Intelligent Design Icon Intelligent Design

Huffington Post Attacks Intelligent Design by Citing ID Advocate Johannes Kepler

If intelligent design is dead, why do critics have to keep killing it? This is the question I would pose to Huffington Post author Paul Wallace, who replied to my comment that “Rumors of ID’s death are greatly exaggerated” by stating that “ID has no future” because, supposedly, it’s a rehashed god-of-the-gaps argument.

Wallace tells the story of the great mathematician and astronomer Johannes Kepler, who in the 17th century rejected “special creation” in favor of material explanations for the birth of a star. According to Wallace:

He began to consider special creation: a deliberate, separate act of God unconnected with any other natural event, direct and special tinkering by the divine hand. But in the end he withdrew from that conclusion, writing “before we come to [special] creation, which puts an end to all discussion, I think we should try everything else.” Over 400 years ago, Kepler understood that to claim special creation is to put an end to scientific inquiry.

Wallace’s critique of ID is misinformed on many levels.

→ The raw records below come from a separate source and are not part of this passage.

/-! ## Single steps: vectors of 95_test_vectors.md -/

/-- V2 (32, 1) and (11, 19): the cached mask. -/
theorem test_fcfg_mask : fieldMask 32 1 = 0x80000000 ∧ fieldMask 11 19 = 0x1FFFFC00 ∧ fieldMask 33 0 = 0 ∧
    fieldMask 1 32 = 0xFFFFFFFF := by decide
/-- V6 S1: a failed FCFG. -/
theorem test_fcfg_fails : respOf (exec (.fcfg 5 20 19) slots) = some ⟨1, 0, 0, 0, 0, 0⟩ := by decide
/-- Example of R64. -/
theorem test_ffoot : respOf (exec (.ffoot 5) slots) = some ⟨0, 0x1FFFFC00, 0, 0, 0, 0⟩ := by decide
/-- V3 (11, 19) FUNPACK. -/
theorem test_funpack : respOf (exec (.funpack 5) (opnd slots 0x12345678)) = some ⟨0, 0x48D15, 0, 0, 0, 0⟩ := by
  decide
/-- W4. -/
theorem test_funpack_range : respOf (exec (.funpack 1) (opnd slots 0x100000000)) =
    some ⟨2, 0, 0, 0x33, 0xFFFFFFFF, 0x100000000⟩ := by decide
/-- V3 (11, 19) FPACK. -/
theorem test_fpack : respOf (exec (.fpack 5) (opnd slots 0x48D15)) = some ⟨0, 0x12345400, 0, 0, 0, 0⟩ := by decide
/-- V3 (1, 8) FPACK of -0x100: bound 0, not 0xFF. -/
theorem test_fpack_negative : respOf (exec (.fpack 1) (opnd slots (-0x100))) =
    some ⟨2, 0, 0, 0x33, 0, 0xFFFFFFFFFFFFFF00⟩ := by decide
/-- W6 and V4. -/
theorem test_feq : respOf (exec (.feq 1 6) slots) = some ⟨0, 1, 0, 0, 0, 0⟩ ∧
    respOf (exec (.feq 9 9) slots) = some ⟨0, 0, 0, 0, 0, 0⟩ := by decide
/-- V4. -/
theorem test_fdesc : respOf (exec (.fdesc 5) slots) = some ⟨0, 9, 0x130B, 0, 0, 0⟩ := by decide
theorem test_fdesc_zero : respOf (exec (.fdesc 15) slots) = some ⟨0, 0, 0x21, 0, 0, 0⟩ := by decide
/-- W14. -/
theorem test_pcfg_illegal : respOf (exec (.pcfg 0b11) slots) = some ⟨3, 0, 0, 0, 0, 0⟩ := by decide
/-- V6 S3: a successful PCFG clears the data. -/
theorem test_pcfg_clears : exec (.pcfg 0b10) (withPar 0b01 5) =
    .next ((slots.setPar ⟨true, 0b10, false, 0⟩).setResp ⟨0, 0, 0, 0, 0, 0⟩) := rfl
/-- V6 S4: the pattern of -1 is stored whole. -/
theorem test_pset : exec .pset (opnd (withPar 0b10 0) (-1)) =
    .next ((opnd (withPar 0b10 0xFFFFFFFFFFFFFFFF) (-1)).setResp ⟨0, 0, 0, 0, 0, 0⟩) := rfl
/-- V6 S4. -/
theorem test_pget : respOf (exec .pget (withPar 0b10 0xFFFFFFFFFFFFFFFF)) =
    some ⟨0, 0xFFFFFFFFFFFFFFFF, 0, 0, 0, 0⟩ := by decide
/-- W7 and W8. -/
theorem test_ppack : respOf (exec .ppack (withPar 0b01 0)) = some ⟨0, 0x80000000, 0, 0, 0, 0⟩ ∧
    respOf (exec .ppack (withPar 0b01 0x7FFFFFFF)) = some ⟨0, 0, 0, 0, 0, 0⟩ := by decide
/-- W15. -/
theorem test_ppack_no_data : respOf (exec .ppack (slots.setPar ⟨true, 0b01, false, 0⟩)) =
    some ⟨4, 0, 0, 0, 0, 0⟩ := by decide
/-- W9 (0x65 has four ones) and V5 (bit 32 ignored). -/
theorem test_pcomp : respOf (exec (.pcomp 0b10) (opnd slots 0x65)) = some ⟨0, 0, 0, 0, 0, 0⟩ ∧
    respOf (exec (.pcomp 0b01) (opnd slots 0x80000000)) = some ⟨0, 0x80000000, 0, 0, 0, 0⟩ := by decide
/-- V5: both conventions of -2, and of 0x1D25. -/
theorem test_pbit : pbit 0xFFFFFFFFFFFFFFFE 0b01 = 0x80000000 ∧ pbit 0xFFFFFFFFFFFFFFFE 0b10 = 0 ∧
    pbit 0x1D25 0b01 = 0 ∧ pbit 0x1D25 0b10 = 0x80000000 := by decide
/-- V1: the all-zero word, as the first command after reset. -/
theorem test_step_illegal : respOf (step (State.reset.withFetchWord 32 0)) = some ⟨6, 0, 0, 0, 0, 0⟩ := by decide
/-- V1: FDESC f0 right after reset. -/
theorem test_step_first : respOf (step (State.reset.withFetchWord 32 0x00000006)) = some ⟨5, 0, 0, 0, 0, 0⟩ := by
  decide
/-- W14: the convention strings. -/
theorem test_convention_strings : convCodeOf (.text "odd") = 0b01 ∧ convCodeOf (.text "even") = 0b10 ∧
    convCodeOf (.text "Odd") = 0b00 ∧ convCodeOf (.text "") = 0b00 ∧ convCodeOf .nonString = 0b00 := by decide
/-- P1, the host's steps 5 to 11 on two of its fields: label 0xA5 and data 0x48D15 with odd parity; 12 ones, so bit 32 is
set. -/
theorem test_build : (build [(1, 0xA5), (5, 0x48D15)] 0b01 slots).map Prod.fst = some 0x923454A5 := by decide

/-! ## Witnesses: the hypotheses of the statements can be met -/

theorem witness_EncodeOfDecodeIsTheWord : decode 0x00801011 = .ok (.fcfg 1 1 32) := by decide
theorem witness_illegal_opcodes : IllegalWord 0x0000000C ∧ IllegalWord 0 := ⟨by decide, by decide⟩
theorem witness_illegal_fields : IllegalWord 0x04000008 ∧ IllegalWord 0x01000006 ∧
    IllegalWord 0x00001002 ∧ IllegalWord 0x00000104 ∧ IllegalWord 0x00000017 := by
  refine ⟨?_, ?_, ?_, ?_, ?_⟩ <;> decide
theorem witness_legal_words : ¬ IllegalWord 0x0300000B ∧ ¬ IllegalWord 0x00FFF0F1 ∧ ¬ IllegalWord 0x00000FF5 :=
  ⟨by decide, by decide, by decide⟩
theorem witness_StepRunsTheDecodedCommand :
    (slots.withFetchWord 32 0x52).program = .command 0x52 0 :: [] ∧ decode 0x52 = .ok (.ffoot 5) ∧
    decode 0x0C = .error (.unassignedOp 0xC) := by decide
theorem witness_ResetEventRestoresTheResetState : (slots.setProgram [.reset]).program = .reset :: [] := rfl
theorem witness_empty_program : slots.program = [] := rfl
/-- For FcfgConstructsAField, AfterResetNothingIsConstructed and NoFieldCommandReadsAndWritesASlot. -/
theorem witness_legal_fields :
    (1 ≤ (1 : UInt6).toNat ∧ (1 : UInt6).toNat + (32 : UInt6).toNat ≤ 33) ∧
    (1 ≤ (33 : UInt6).toNat ∧ (33 : UInt6).toNat + (0 : UInt6).toNat ≤ 33) ∧
    ¬ (1 ≤ (33 : UInt6).toNat ∧ (33 : UInt6).toNat + (1 : UInt6).toNat ≤ 33) ∧
    ¬ (1 ≤ (0 : UInt6).toNat ∧ (0 : UInt6).toNat + (63 : UInt6).toNat ≤ 33) := by decide
/-- For FfootReturnsTheMask, FdescExportsTheAttributes and FieldResultsFitTheirWidth. -/
theorem witness_slots : (slots.slot 5).valid = true ∧ (slots.slot 4).valid = false ∧ (slots.slot 5).Inv ∧
    (slots.slot 4).Inv := by decide
theorem witness_FunpackExtracts : (slots.slot 4).valid = false ∧ (slots.slot 15).valid = true ∧
    (opnd slots (-1)).opnd.toInt < 0 ∧ 0xFFFFFFFF < (opnd slots 0x100000000).opnd.toInt ∧
    0 ≤ (opnd slots 0xFFFFFFFF).opnd.toInt ∧ (opnd slots 0xFFFFFFFF).opnd.toInt ≤ 0xFFFFFFFF ∧
    1 ≤ (slots.slot 15).lsb.toNat ∧ (slots.slot 15).lsb.toNat + (slots.slot 15).size.toNat ≤ 33 := by decide
theorem witness_FpackInserts : (slots.slot 4).valid = false ∧ (slots.slot 2).valid = true ∧
    (opnd slots (-1)).opnd.toInt < 0 ∧
    2 ^ (slots.slot 2).size.toNat - 1 < (opnd slots 0x100000000).opnd.toInt ∧
    0 ≤ (opnd slots 0xFFFFFFFF).opnd.toInt ∧
    (opnd slots 0xFFFFFFFF).opnd.toInt ≤ 2 ^ (slots.slot 2).size.toNat - 1 ∧
    1 ≤ (slots.slot 2).lsb.toNat ∧ (slots.slot 2).lsb.toNat + (slots.slot 2).size.toNat ≤ 33 := by decide
theorem witness_FeqComparesTwoFields :
    ((slots.slot 1).valid = true ∧ (slots.slot 6).valid = true ∧ (slots.slot 1).lsb = (slots.slot 6).lsb ∧
      (slots.slot 1).size = (slots.slot 6).size ∧ (slots.slot 1).name = (slots.slot 6).name) ∧
    ¬ ((slots.slot 9).valid = true ∧ (slots.slot 9).valid = true ∧ (slots.slot 9).lsb = (slots.slot 9).lsb ∧
      (slots.slot 9).size = (slots.slot 9).size ∧ (slots.slot 9).name = (slots.slot 9).name) := by decide
/-- For FootprintHasExactlySizeOnesFromLsb and UnpackOfPackIsTheValueAndConversely. -/
theorem witness_valid_slots : (slots.slot 2).Inv ∧ (slots.slot 2).valid = true ∧ (slots.slot 15).Inv ∧
    (slots.slot 15).valid = true ∧ (0xFFFFFFFF : Operand).toNat ≤ 2 ^ (slots.slot 2).size.toNat - 1 := by decide
theorem witness_FeqIsAnEquivalenceOnValidSlots : slots.Inv ∧ (slots.slot 1).valid = true ∧
    (slots.slot 6).valid = true ∧ (slots.slot 5).valid = true ∧
    respOf (exec (.feq 1 6) slots) = some ⟨0, 1, 0, 0, 0, 0⟩ ∧ (slots.slot 1).lsb ≠ (slots.slot 5).lsb := by decide
theorem witness_NoFieldCommandReadsAndWritesASlot : (slots.slot 1).valid = true ∧ (slots.slot 9).valid = false ∧
    (Instr.ffoot 1).isField = true ∧ ∃ t, exec (.ffoot 1) slots = .next t := ⟨by decide, by decide, rfl, _, rfl⟩
/-- For WordBuiltByOrUnpacksToItsParts and ParseOfBuildGivesThePartsAndTheParity. -/
theorem witness_parts :
    (∀ q ∈ [((1 : SlotIx), (0xFF : Operand)), (3, 2), (5, 0x7FFFF)], (slots.slot q.1).Inv ∧
      (slots.slot q.1).valid = true ∧ q.2.toNat ≤ 2 ^ (slots.slot q.1).size.toNat - 1 ∧
      (slots.slot q.1).mask &&& 0x80000000 = 0) ∧
    [((1 : SlotIx), (0xFF : Operand)), (3, 2), (5, 0x7FFFF)].Pairwise
      (fun p q => (slots.slot p.1).mask &&& (slots.slot q.1).mask = 0) := by
  refine ⟨fun q hq => ?_, by decide⟩
  simp only [List.mem_cons, List.not_mem_nil, or_false] at hq
  rcases hq with rfl | rfl | rfl <;> decide
theorem witness_FieldResultsFitTheirWidth : (slots.slot 2).Inv ∧
    (∃ t, exec (.funpack 2) (opnd slots 0xFFFFFFFF) = .next t ∧ t.resp.status = 0) ∧
    (∃ t, exec (.fpack 2) (opnd slots 0xFFFFFFFF) = .next t) ∧ ∃ t, exec (.ffoot 2) slots = .next t :=
  ⟨by decide, ⟨_, rfl, rfl⟩, ⟨_, rfl⟩, _, rfl⟩
theorem witness_ZeroWidthFieldsHoldOnlyZero : (1 ≤ (1 : UInt6).toNat ∧ (1 : UInt6).toNat ≤ 33) ∧
    (1 ≤ (33 : UInt6).toNat ∧ (33 : UInt6).toNat ≤ 33) ∧ (1 : Operand) ≠ 0 := by decide
theorem witness_ReadOnlyCommandsDoNotDisturbEachOther :
    (Instr.fpack 1).readOnly = true ∧ Instr.ppack.readOnly = true ∧
    (∃ t, exec (.fpack 1) { withPar 0b01 5 with opnd := 1 } = .next t) ∧ ∃ u, exec .ppack (withPar 0b01 5) = .next u :=
  ⟨rfl, rfl, ⟨_, rfl⟩, _, rfl⟩
theorem witness_ParityWordFollowsTheCount : onesBelow 31 0x65 % 2 = 0 ∧ onesBelow 31 0x7FFFFFFF % 2 = 1 := by decide
/-- For every statement that takes a legal convention, and for the illegal codes. -/
theorem witness_conventions : ((0b01 : ConvCode) = 0b01 ∨ (0b01 : ConvCode) = 0b10) ∧
    ((0b10 : ConvCode) = 0b01 ∨ (0b10 : ConvCode) = 0b10) ∧
    ((0b00 : ConvCode) = 0b00 ∨ (0b00 : ConvCode) = 0b11) ∧ ((0b11 : ConvCode) = 0b00 ∨ (0b11 : ConvCode) = 0b11) := by
  decide
theorem witness_HighBitsAreIgnored :
    (0xFFFFFFFF80000001 : Operand) &&& 0x7FFFFFFF = (1 : Operand) &&& 0x7FFFFFFF := by decide
/-- For PsetStoresThePayload, PgetReturnsThePayload and PpackReturnsTheParityWord. -/
theorem witness_parity_units : (withPar 0b01 5).par.pvalid = true ∧ (withPar 0b01 5).par.dvalid = true ∧
    (slots.setPar ⟨true, 0b01, false, 0⟩).par.pvalid = true ∧
    (slots.setPar ⟨true, 0b01, false, 0⟩).par.dvalid = false ∧ slots.par.pvalid = false := by decide
theorem witness_ParityResultIsBit32OrNothing : (withPar 0b01 5).par.Inv ∧
    (∃ t, exec .ppack (withPar 0b01 5) = .next t ∧ t.resp.status = 0) ∧
    ∃ t, exec (.pcomp 0b10) (withPar 0b01 5) = .next t ∧ t.resp.status = 0 :=
  ⟨by decide, ⟨_, rfl, rfl⟩, _, rfl, rfl⟩
theorem witness_ParityLifetimeKeepsConventionAndLastPayload :
    (∃ t, exec .pset (withPar 0b01 5) = .next t) ∧ (withPar 0b01 5).par.pvalid = true ∧
    (withPar 0b01 5).par.dvalid = true ∧ decode 0x03000007 = .ok (.pcfg 0b11) ∧
    ∀ e ∈ [HostEvent.command 0x0A 0, .command 0 0, .command 0x07 1],
      ∃ w o, e = .command w o ∧ decode w ≠ .ok .pset ∧
        ∀ c, decode w = .ok (.pcfg c) → c = 0b00 ∨ c = 0b11 := by
  refine ⟨⟨_, rfl⟩, by decide, by decide, by decide, ?_⟩
  intro e he
  simp only [List.mem_cons, List.not_mem_nil, or_false] at he
  rcases he with rfl | rfl | rfl <;> exact ⟨_, _, rfl, by decide, by decide⟩
theorem witness_AfterResetNothingIsConstructed : Instr.pget ∈ [Instr.ffoot 0, .funpack 0, .fpack 0, .fdesc 0, .pset,
    .pget, .ppack] := by decide
theorem witness_RepeatedCommandsAreIdempotent : (∀ c, Instr.fcfg 15 33 0 ≠ .pcfg c) ∧
    ∃ t, exec (.fcfg 15 33 0) slots = .next t := ⟨by decide, _, rfl⟩
theorem witness_OnlySuccessfulFcfgWritesASlot : (∃ t, exec (.fcfg 5 33 0) slots = .next t ∧ t.resp.status = 0) ∧
    (slots.slot 5).valid = true := ⟨⟨_, rfl, rfl⟩, by decide⟩
theorem witness_ParityUnitAccess : (∃ t, exec (.pcfg 0b01) slots = .next t) ∧ (∃ t, exec .pset slots = .next t) ∧
    (∃ t, exec .pget slots = .next t) ∧ (∃ t, exec (.pcomp 0b01) slots = .next t) ∧ (Instr.feq 0 0).isField = true :=
  ⟨⟨_, rfl⟩, ⟨_, rfl⟩, ⟨_, rfl⟩, ⟨_, rfl⟩, rfl⟩
theorem witness_OnlyResetUnconstructs : (∃ t, deliver (.command 0x00801011 0) (withPar 0b01 5) = .next t) ∧
    (∃ t, deliver .reset (withPar 0b01 5) = .next t) ∧
    ((withPar 0b01 5).slot 1).valid = true ∧ (withPar 0b01 5).par.pvalid = true :=
  ⟨⟨_, rfl⟩, ⟨_, rfl⟩, by decide, by decide⟩
theorem witness_EveryStepKeepsTheInvariants : (∃ t, step ((withPar 0b01 5).withFetchWord 32 0x00021011) = .next t) ∧
    ((withPar 0b01 5).withFetchWord 32 0x00021011).Inv ∧ (withPar 0b01 5).resp.Inv :=
  ⟨⟨_, rfl⟩, by decide, by decide⟩
theorem witness_EveryRunFromResetMeetsTheInvariants :
    let s := (observe [.command 0x004CB021 3, .command 0x01000007 0] State.reset).2
    (s.slot 2).valid = true ∧ (s.slot 3).valid = false ∧ s.par.pvalid = true ∧ s.par.dvalid = false ∧
    State.reset.par.pvalid = false := by decide
theorem witness_IgnoredOperandHasNoEffect :
    ∀ i ∈ [Instr.ffoot 1, .feq 1 2, .fdesc 1, .pcfg 0b01, .pget, .ppack], (respOf (exec i slots)).isSome = true := by
  decide
/-- For FailedCommandChangesOnlyTheResponse, StatusNamesItsCause and RangeErrorRecordsNameBoundAndValue. -/
theorem witness_port_commands :
    respOf (performPort (slots.drive 0x00000014 0x100)) = some ⟨2, 0, 0, 0x33, 0xFF, 0x100⟩ ∧
    respOf (performPort (slots.drive 0x00000013 0xFFFFFFFFFFFFFFFF)) =
      some ⟨2, 0, 0, 0x33, 0, 0xFFFFFFFFFFFFFFFF⟩ ∧
    respOf (performPort (slots.drive 0x00000012 0)) = some ⟨0, 0xFF, 0, 0, 0, 0⟩ ∧
    decode 0x00000014 = .ok (.fpack 1) := by decide
theorem witness_FirstErrorInTheOrderIsReported : IllegalWord 0xFFFFFFFF ∧ decode 0x0000000A = .ok .ppack ∧
    MissingInstance .ppack slots ∧ ¬ MissingInstance .ppack (slots.setPar ⟨true, 0b01, false, 0⟩) ∧
    MissingData .ppack (slots.setPar ⟨true, 0b01, false, 0⟩) ∧ ¬ MissingInstance .ppack (withPar 0b01 5) ∧
    ¬ MissingData .ppack (withPar 0b01 5) := by
  simp only [MissingInstance, MissingData]; decide
theorem witness_OnlyTheExactConventionStringsConstruct :
    (∃ t, exec (.pcfg (convCodeOf (.text "odd"))) slots = .next t) ∧
    (∃ t, exec (.pcfg (convCodeOf (.text "even"))) slots = .next t) ∧
    (∃ t, exec (.pcfg (convCodeOf .nonString)) slots = .next t) ∧
    ConvArg.nonString ≠ .text "odd" ∧ ConvArg.nonString ≠ .text "even" :=
  ⟨⟨_, rfl⟩, ⟨_, rfl⟩, ⟨_, rfl⟩, by decide, by decide⟩
theorem witness_FeqIsNameEqualityUnderInjectiveTags :
    ((fun n : Nat => BitVec.ofNat 64 n) 4 = (fun n : Nat => BitVec.ofNat 64 n) 5 → (4 : Nat) = 5) ∧ (0 : SlotIx) ≠ 15 := by
  decide
theorem witness_UnpresentableIntegersAreOutOfRange : (-2 ^ 63 ≤ (-2 ^ 63 : Int) ∧ (-2 ^ 63 : Int) < 2 ^ 63) ∧
    (-2 ^ 63 - 1 : Int) < -2 ^ 63 ∧ 2 ^ 63 ≤ (2 ^ 63 : Int) := by decide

First, ID proponents don’t view natural explanations as necessarily excluding design. If Wallace were familiar with ID arguments, he would realize that ID proponents argue for the fine-tuning of the natural laws of the universe which allow for life and point to cosmic design. From an ID perspective, the fact that stars can be born at all is the result of the intelligently designed fine-tuning of a myriad of physical laws and constants.

But there’s a catch that Wallace misses: those natural universal laws are necessary but not sufficient for life to exist. Thus, while in some instances natural laws themselves may give evidence of design, in other biological cases we can detect design by finding features that (1) go well beyond the capacities of natural causes, and (2) exhibit telltale signs of intelligent agency (such as being the product of foresight). This leads to the second problem with Wallace’s argument.

Wallace conflates ID with “special creation,” but ID doesn’t claim that we have to invoke special creation to detect design by finding evidence of foresight and planning in nature.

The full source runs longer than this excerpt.